UN urges global action on child poverty

8 Feb 19

Almost two thirds of children around the world lack access to public services and cash benefits, leading to a “vicious cycle of poverty”, the United Nations has warned.

One-in-five children currently lives in extreme poverty – on less than $1.90 per day – and almost half live in “moderate” poverty – under $3.20 a day – according to the joint report by the International Labour Organization and the UN Children’s Fund.

The UN called for “rapid expansion” of child and family benefits which it says, “play a vital role in breaking the vicious cycle of poverty and vulnerability” and could significantly reduce poverty.

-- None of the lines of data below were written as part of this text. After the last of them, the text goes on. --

/-- Both directions have an instance: 2.9 row 13, a misaligned R_BYTE at the end of the data. -/
theorem witness_EndOfStreamExactlyWhenBitsAreMissing :
    portOf .rByte = .reader ∧ (testReader 0xBF#8 5#4 [⟨false, true, 0x00#8⟩]).reader.state = .ready ∧
    (testReader 0xBF#8 5#4 [⟨false, true, 0x00#8⟩]).reader.bitPosition.toNat ≤ 8 ∧
    (∃ t, exec .rByte (testReader 0xBF#8 5#4 [⟨false, true, 0x00#8⟩]) = .next t ∧
      t.reader.response = some ⟨.err .endOfStream, 0#32⟩) ∧
    (testReader 0xBF#8 5#4 [⟨false, true, 0x00#8⟩]).reader.source = [].map bytePins ++ ⟨false, true, 0x00#8⟩ :: [] ∧
    sourceAnswer ⟨false, true, 0x00#8⟩ = .eod ∧
    needsMore .rByte (upcomingBits (testReader 0xBF#8 5#4 [⟨false, true, 0x00#8⟩]).reader []) :=
  ⟨by decide, rfl, by decide, ⟨_, rfl, by decide⟩, rfl, by decide, by simp [needsMore, upcomingBits, unreadBits, byteBits, testReader]⟩

/-- Every command that can need more: R_BIT, R_BINARY 32, R_BYTE, R_UNARY, R_RICE in its quotient and in its
remainder. -/
theorem witness_FailedFetchEndsTheReaderCommand :
    needsMore .rBit (upcomingBits Reader.reset []) ∧
    needsMore (.rBinary 32) (upcomingBits Reader.reset [0xFF#8, 0xFF#8, 0xFF#8]) ∧
    needsMore .rByte (upcomingBits Reader.reset []) ∧
    needsMore .rUnary (upcomingBits Reader.reset [0x00#8]) ∧
    needsMore (.rRice 3) (upcomingBits Reader.reset [0x00#8]) ∧
    needsMore (.rRice 3) (upcomingBits Reader.reset [0x80#8]) ∧
    (testReader 0x00#8 8#4 [bytePins 0x80#8, ⟨true, false, 0x00#8⟩]).reader.source =
      [0x80#8].map bytePins ++ ⟨true, false, 0x00#8⟩ :: [] ∧
    (testReader 0x00#8 8#4 [bytePins 0x80#8, ⟨false, true, 0x00#8⟩]).reader.source =
      [0x80#8].map bytePins ++ ⟨false, true, 0x00#8⟩ :: [] := by
  refine ⟨?_, ?_, ?_, ?_, ?_, ?_, rfl, rfl⟩
  · exact (by decide : (upcomingBits Reader.reset []).length < 1)
  · exact ⟨by decide, by decide⟩
  · exact (by decide : (upcomingBits Reader.reset []).length < 8)
  · exact ⟨by decide, by decide⟩
  · exact ⟨by decide, .inl ⟨by decide, by decide⟩⟩
  · exact ⟨by decide, .inr ⟨7, [], by decide, by decide, by decide⟩⟩

theorem witness_ReaderWaitsForTheSource :
    needsMore .rUnary (upcomingBits (testReader 0x00#8 8#4 [bytePins 0x00#8]).reader [0x00#8]) ∧
    (testReader 0x00#8 8#4 [bytePins 0x00#8]).reader.source = [0x00#8].map bytePins ∧
    (testReader 0x00#8 8#4 [bytePins 0x00#8]).reader.state = .ready ∧
    (testReader 0x00#8 8#4 [bytePins 0x00#8]).reader.response = none ∧
    (∀ x ∈ [Input.source false (bytePins 0x01#8), .source true ⟨true, true, 0x01#8⟩],
      Inv { testBusyReader with inputs := [x] } ∧ sourceRequest { testBusyReader with inputs := [x] } = true) ∧
    (∃ t, step { testBusyReader with inputs := [.reposition] } = .next t) ∧ sourceRequest State.reset = false :=
  ⟨⟨by decide, by decide⟩, rfl, rfl, rfl, fun x hx => by fin_cases hx <;> exact ⟨by decide, rfl⟩, ⟨_, rfl⟩, rfl⟩

theorem witness_LateSourceAnswersGiveTheSameRun :
    portOf .rByte = .reader ∧ cmdReady .reader State.reset = true ∧
    exec .rByte State.reset = .next testBusyReader := ⟨by decide, by decide, rfl⟩

theorem witness_BusyReaderEndsWhenTheSourceAnswers :
    Inv testBusyReader ∧ testBusyReader.reader.state = .busy := by decide

theorem witness_ReadByteIsReadBinaryEight :
    ∃ t, exec .rByte (testReader 0xBF#8 5#4 [bytePins 0x14#8]) = .next t ∧ t.reader.state ≠ .busy :=
  ⟨_, rfl, by decide⟩

theorem witness_RealignAndResetDiscardTheCachedBits :
    (testReader 0xBF#8 3#4 []).reader.response = none ∧ (testReader 0xBF#8 3#4 []).reader.state = .ready ∧
    (testReaderIn .broken).reader.response = none ∧ (testReaderIn .broken).reader.state = .broken := by decide

theorem witness_ReaderCommandFrame :
    ∃ t, portOf (.rRice 4) = .reader ∧ exec (.rRice 4) (testReader 0x00#8 8#4 [bytePins 0x54#8]) = .next t :=
  ⟨_, by decide, rfl⟩

/-- A bit in hand, a field that ends with its first byte while a second is settled, a field of bits in hand, no field
bits, and the two commands that only move the position. -/
theorem witness_FetchesAreLazy :
    (∃ t, exec .rBit (testReader 0x80#8 7#4 []) = .next t) ∧ (testReader 0x80#8 7#4 []).reader.bitPosition ≠ 8#4 ∧
    ((∃ t, exec (.rBinary 4) (testReader 0x00#8 8#4 [bytePins 0xAD#8, bytePins 0x0F#8]) = .next t) ∧
      (testReader 0x00#8 8#4 [bytePins 0xAD#8, bytePins 0x0F#8]).reader.source =
        [0xAD#8].map bytePins ++ [bytePins 0x0F#8] ∧
      ¬ needsMore (.rBinary 4) (upcomingBits (testReader 0x00#8 8#4 []).reader [0xAD#8])) ∧
    ((∃ t, exec (.rBinary 4) (testReader 0xBF#8 3#4 []) = .next t) ∧
      ¬ needsMore (.rBinary 4) (unreadBits (testReader 0xBF#8 3#4 []).reader)) ∧
    (∃ t, exec (.rBinary 0) (testReader 0x00#8 8#4 []) = .next t) ∧
    (∃ t, exec .rRealign (testReader 0x80#8 7#4 []) = .next t) ∧
    (∃ t, exec .rReset (testReader 0x80#8 7#4 []) = .next t) :=
  ⟨⟨_, rfl⟩, by decide,
    ⟨⟨_, rfl⟩, rfl, by simp [needsMore, upcomingBits, unreadBits, byteBits, testReader]⟩,
    ⟨⟨_, rfl⟩, by simp [needsMore, unreadBits, byteBits, testReader]⟩, ⟨_, rfl⟩, ⟨_, rfl⟩, ⟨_, rfl⟩⟩

/-- Every kind of writer command, the longest zero run R215 admits, ended by W_FLUSH or by W_CLOSE. -/
theorem witness_ReadingBackReturnsWhatWasWritten :
    (∀ c ∈ [Instr.wBit 1#32, .wZeroes 32#32, .wUnary 2#32, .wBinary 0xFFFFFFFF#32 32, .wByte 0xA5#32] ++
        [.wFlush, .wRice 42#32 4], roundTrips c) ∧
    (Instr.wFlush = .wFlush ∧ Instr.wClose = .wClose) ∧
    enoughAnswers ([Instr.wBit 1#32, .wZeroes 32#32, .wUnary 2#32, .wBinary 0xFFFFFFFF#32 32, .wByte 0xA5#32] ++
        [.wFlush, .wRice 42#32 4]) ≤ 100 := by
  refine ⟨?_, ⟨rfl, rfl⟩, ?_⟩
  · simp [roundTrips, BitVec.toInt]
  · simp only [enoughAnswers, placedBits, riceBits, unaryBits, fieldBits, List.cons_append, List.nil_append,
      List.map_cons, List.map_nil, List.sum_cons, List.sum_nil, List.length_append, List.length_map,
      List.length_range, List.length_replicate, List.length_cons, List.length_nil]
    decide

theorem witness_EveryStepKeepsTheInvariant :
    ∃ t, Inv { testBusyReader with inputs := [.source true (bytePins 0xA5#8)] } ∧
      step { testBusyReader with inputs := [.source true (bytePins 0xA5#8)] } = .next t := ⟨_, by decide, rfl⟩

theorem witness_NoStepStopsTheMachine : Inv { testBusyWriter with inputs := [.sink ⟨true, true⟩] } := by decide

theorem witness_OnlyResetClearsFaultBits :
    ∃ t, (testInputs [.command .writer 0xF00000000000#48]).inputs = .command .writer 0xF00000000000#48 :: [] ∧
      step (testInputs [.command .writer 0xF00000000000#48]) = .next t ∧
      Input.command .writer 0xF00000000000#48 ≠ .rst := ⟨_, rfl, rfl, by decide⟩

/-- CLOSED, BROKEN and DEAD, each with a command presented. -/
theorem witness_OnlyResetLeavesTheTerminalStates :
    (∀ st ∈ [WState.closed, .broken],
      ∃ t, step { testWriterIn st with inputs := [.command .writer 0x700000000000#48] } = .next t) ∧
    ∃ t, step { testReaderIn .dead with inputs := [.command .reader 0xE00000000000#48] } = .next t := by
  refine ⟨fun st hst => ?_, ⟨_, rfl⟩⟩
  fin_cases hst <;> exact ⟨_, rfl⟩

theorem witness_BrokenReaderLeavesOnlyByResetCommand :
    ∃ t, (testReaderIn .broken).reader.state = .broken ∧
      step { testReaderIn .broken with inputs := [.command .reader 0xE00000000000#48] } = .next t ∧
      t.reader.state ≠ .broken := ⟨_, rfl, rfl, by decide⟩
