/-- Settles O49: of everything a step can do outside a frame only a step of complete startup enters one, and once the
run is over only commands at the port go on. -/
theorem framesStartOnlyAfterStartup : Obligations.FramesStartOnlyAfterStartup := by
  refine ⟨fun s t h hs ht => ?enters, fun s hp hq hs => step_of_startup_fault hp hq hs, fun s t why hq h => ?stays⟩
  case enters =>
    cases step_cases h with
    | command _ _ _ _ hc => rw [hc.phase_eq] at ht; exact absurd (ht.symm.trans hs) nofun
    | startup _ _ hq hstep => exact ⟨hq, startupStep_enters_frame hstep hs ht⟩
    | shutdown _ hq | polled _ _ hq | executed _ _ _ _ hq | composed _ _ hq | presented _ hq =>
      rw [hq] at hs; cases hs
  case stays =>
    cases step_cases h with
    | command _ _ _ _ hc => exact hc.phase_eq.trans hq
    | startup _ _ hq' | shutdown _ hq' | polled _ _ hq' | executed _ _ _ _ hq' | composed _ _ hq' | presented _ hq' =>
      exact absurd (hq.symm.trans hq') nofun

/-- Settles O50: the device that boot selection finds is the first that qualifies, and the copy is 512 bytes long. -/
theorem bootSelectionCopiesTheSector : Obligations.BootSelectionCopiesTheSector := by
  intro s ds loc rest hp hq hs hb he
  have h : s.AwaitsEvent := ⟨hp, hq, hs, .inr hb⟩
  rw [h.step_boot he]
  refine ⟨fun before after d hds hbefore h510 h511 hl => ?_, fun hnone => ?_⟩
  · have hd : qualifiesForBoot d = true := (qualifiesForBoot_iff d).2 ⟨h510, h511⟩
    have hfind : ds.find? qualifiesForBoot = some d := by
      refine List.find?_eq_some_iff_append.2 ⟨hd, before, after, hds, fun e hm => ?_⟩
      simpa [← qualifiesForBoot_iff] using hbefore e hm
    exact ⟨_, bootSelection_of_find hfind hl _, fun k hk => State.readByte_booted_inside _ loc hd hk,
      fun a ha => State.readByte_booted_outside _ loc d ha, rfl⟩
  · refine bootSelection_of_none (fun e hm => ?_) loc _
    simpa [← qualifiesForBoot_iff] using hnone e hm

/-- Settles O51: either order reaches frame 1 only when both events succeed, and then both reach the same state. -/
theorem startupOrderIsFree : Obligations.StartupOrderIsFree := by
  intro s l ds loc hp hq hs hf hb
  have h : s.AwaitsEvent := ⟨hp, hq, hs, .inl hf⟩
  refine ⟨fun t hr ht => ?_, fun t hr ht => ?_, fun hfont hboot => ⟨?_, ?_⟩⟩
  · obtain ⟨g, d, hok⟩ := bothSucceed_of_run_font_boot h hf hb hr ht
    exact (run_boot_font h hf hok).trans ((run_font_boot h hf hb hok).symm.trans hr)
  · obtain ⟨g, d, hok⟩ := bothSucceed_of_run_boot_font h hf hr ht
    exact (run_font_boot h hf hb hok).trans ((run_boot_font h hf hok).symm.trans hr)
  · exact run_font_fails (h.withStartup _) rfl (hf ▸ hfont)
  · have hend : step { s with startup := [.boot ds loc, .font l] } =
        .next ({ s with startup := [.font l] }.setPhase (.ended .noBootDevice)) :=
      ((h.withStartup [.boot ds loc, .font l]).step_boot rfl).trans (bootSelection_of_none hboot loc _)
    exact ⟨_, (run_succ_of_next 0 hend).trans (run_zero _), rfl⟩

/-- Settles O37: STATUS by evaluation, a pixel as a place of the replicated frame, memory as the empty list. -/
theorem resetValues : Obligations.ResetValues := by
  refine ⟨by decide, rfl, rfl, rfl, rfl, rfl, rfl, rfl, rfl, fun x y => ?_, readByte_resetWith defaultConfig, rfl⟩
  exact (congrArg (·[x.val]) (Vector.getElem_replicate _)).trans (Vector.getElem_replicate _)

end Sys2Proof.Machine
end
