-- ==== Sys2Proof/Machine/Operands.lean ====
section
/-! DEFINITION. Operand assembly (spec/30_encoding.md R303, R304), the regions of a command (spec/20_memory.md R203, R204,
R213) and the entries and window words of the lookup table (spec/10_state.md R129, R140). -/

namespace Sys2Proof.Machine

/-- Field `x` placed in a register with its least significant bit at bit `lo` (R9). -/
def placed {w : Nat} (x : BitVec w) (lo : Nat) : Word := x.setWidth 32 <<< lo

/-- N = WIDTH · HEIGHT, exactly (R119, R304). -/
def Regs.pixels (g : Regs) : Nat := g.width.toNat * g.height.toNat

/-- S_w, the sum of the raw weights, exactly (R304). -/
def Regs.rawSum (g : Regs) : Nat := g.rawR.toNat + g.rawG.toNat + g.rawB.toNat

/-- BR = sext_9(BRIGHTNESS[8:0]) (R122, R303). -/
def Regs.brightness (g : Regs) : Int := g.brBits.toInt

/-- c = sext_9(CONTRAST[8:0]) (R123, R303). -/
def Regs.contrast (g : Regs) : Int := g.cBits.toInt

/-- How many bytes from SRC_ADDR the command in STATUS.OP accesses: 3N for MIX and RUN, none otherwise (R203, R204). -/
def Regs.srcLen (g : Regs) : Nat :=
  match g.op.toNat with
  | 2 => 3 * g.pixels
  | 7 => 3 * g.pixels
  | _ => 0

/-- How many bytes from DST_ADDR the command in STATUS.OP accesses: N for MIX, SUM, REMAP and RUN, STAT_N for VAR, none
otherwise (R203, R204). -/
def Regs.dstLen (g : Regs) : Nat :=
  match g.op.toNat with
  | 2 => g.pixels
  | 3 => g.pixels
  | 4 => g.statN.toNat
  | 6 => g.pixels
  | 7 => g.pixels
  | _ => 0

/-- Address `a` is one of the `len` bytes from `base`. -/
def inRegion (base len a : Nat) : Bool := decide (base ≤ a ∧ a < base + len)

/-- A region of `len` bytes at `base` is in range: it does not run past 2^32 - 1 (R213). -/
def regionInRange (base len : Nat) : Bool := decide (base + len ≤ 2 ^ 32)

/-- Two regions share a byte (R1000, code OVERLAP). -/
def regionsOverlap (baseA lenA baseB lenB : Nat) : Bool :=
  decide (baseA < baseB + lenB ∧ baseB < baseA + lenA)

/-- The engine owns byte `a`: a command runs and `a` is in a region that it accesses (R223). -/
def Regs.owns (g : Regs) (a : Word) : Bool :=
  g.busy && (inRegion g.src.toNat g.srcLen a.toNat || inRegion g.dst.toNat g.dstLen a.toNat)

/-- LUT[v] (R11, R140). -/
def Lut.entry (l : Lut) (v : Byte) : Byte := l[v.toNat]'v.isLt

/-- LUT[v] <- x (R140). -/
def Lut.put (l : Lut) (v x : Byte) : Lut := l.set v.toNat x v.isLt

/-- The index of entry `k` (0 to 3) of window word `j` (R129). -/
def Lut.index (j : BitVec 6) (k : Nat) : Byte := BitVec.ofNat 8 (4 * j.toNat + k)

/-- Window word `j`: entry 4j in bits 7 to 0, up to entry 4j + 3 in bits 31 to 24 (R129, R207). -/
def Lut.window (l : Lut) (j : BitVec 6) : Word :=
  placed (l.entry (Lut.index j 3)) 24 ||| placed (l.entry (Lut.index j 2)) 16 ||| placed (l.entry (Lut.index j 1)) 8 |||
    placed (l.entry (Lut.index j 0)) 0

/-- A write of window word `j` sets its four entries (R129). -/
def Lut.setWindow (l : Lut) (j : BitVec 6) (d : Word) : Lut :=
  (((l.put (Lut.index j 0) (d.extractLsb' 0 8)).put (Lut.index j 1) (d.extractLsb' 8 8)).put
    (Lut.index j 2) (d.extractLsb' 16 8)).put (Lut.index j 3) (d.extractLsb' 24 8)

end Sys2Proof.Machine
end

“There is a huge underinvestment that needs to be covered,” said Isabel Ortiz, director of the social protection department at ILO. “Child poverty can be reduced overnight with adequate social protection.” She added that improving the lives of children “is an issue of priorities and political will – even the poorest countries have fiscal space to extend social protection”.

Social welfare systems are in place for 35% of children around the world, but that figure drops to 28% in Asia and 16% in Africa, the report warned. In Europe and Central Asia, 87% of children are covered, while the figure for the US and Canada stands at 66%.

On average, the 139 countries covered by the report spend just 1.1% of country wealth on welfare for children under 14, Ortiz added.

The report also called for governments to improve public services. “While social protection cash transfers are vital for children, they shouldn’t stand alone,” said David Stewart, chief of the child poverty and social protection unit at UNICEF.

“They have to be combined with other services. If a child is living in a household with sufficient resources but doesn’t have access to educational health, it doesn’t make a big difference. So, it’s about combining these interventions together.”

The UN report highlighted that universal health coverage should not be seen as a “privilege” of wealthy states, pointing out that a number of developing countries have made great strides around social welfare, including Argentina, Brazil, Chile and South Africa.

UN members have signed up to achieve the Sustainable Development Goals by 2030, which includes eradicating poverty. But in many other countries, social protection programmes for children struggle with limited coverage and inadequate benefit levels, the agencies warned. 

“Some governments undergoing fiscal consolidation are even cutting allowances, instead of extending benefits as countries had agreed in the SDGs,” the report added.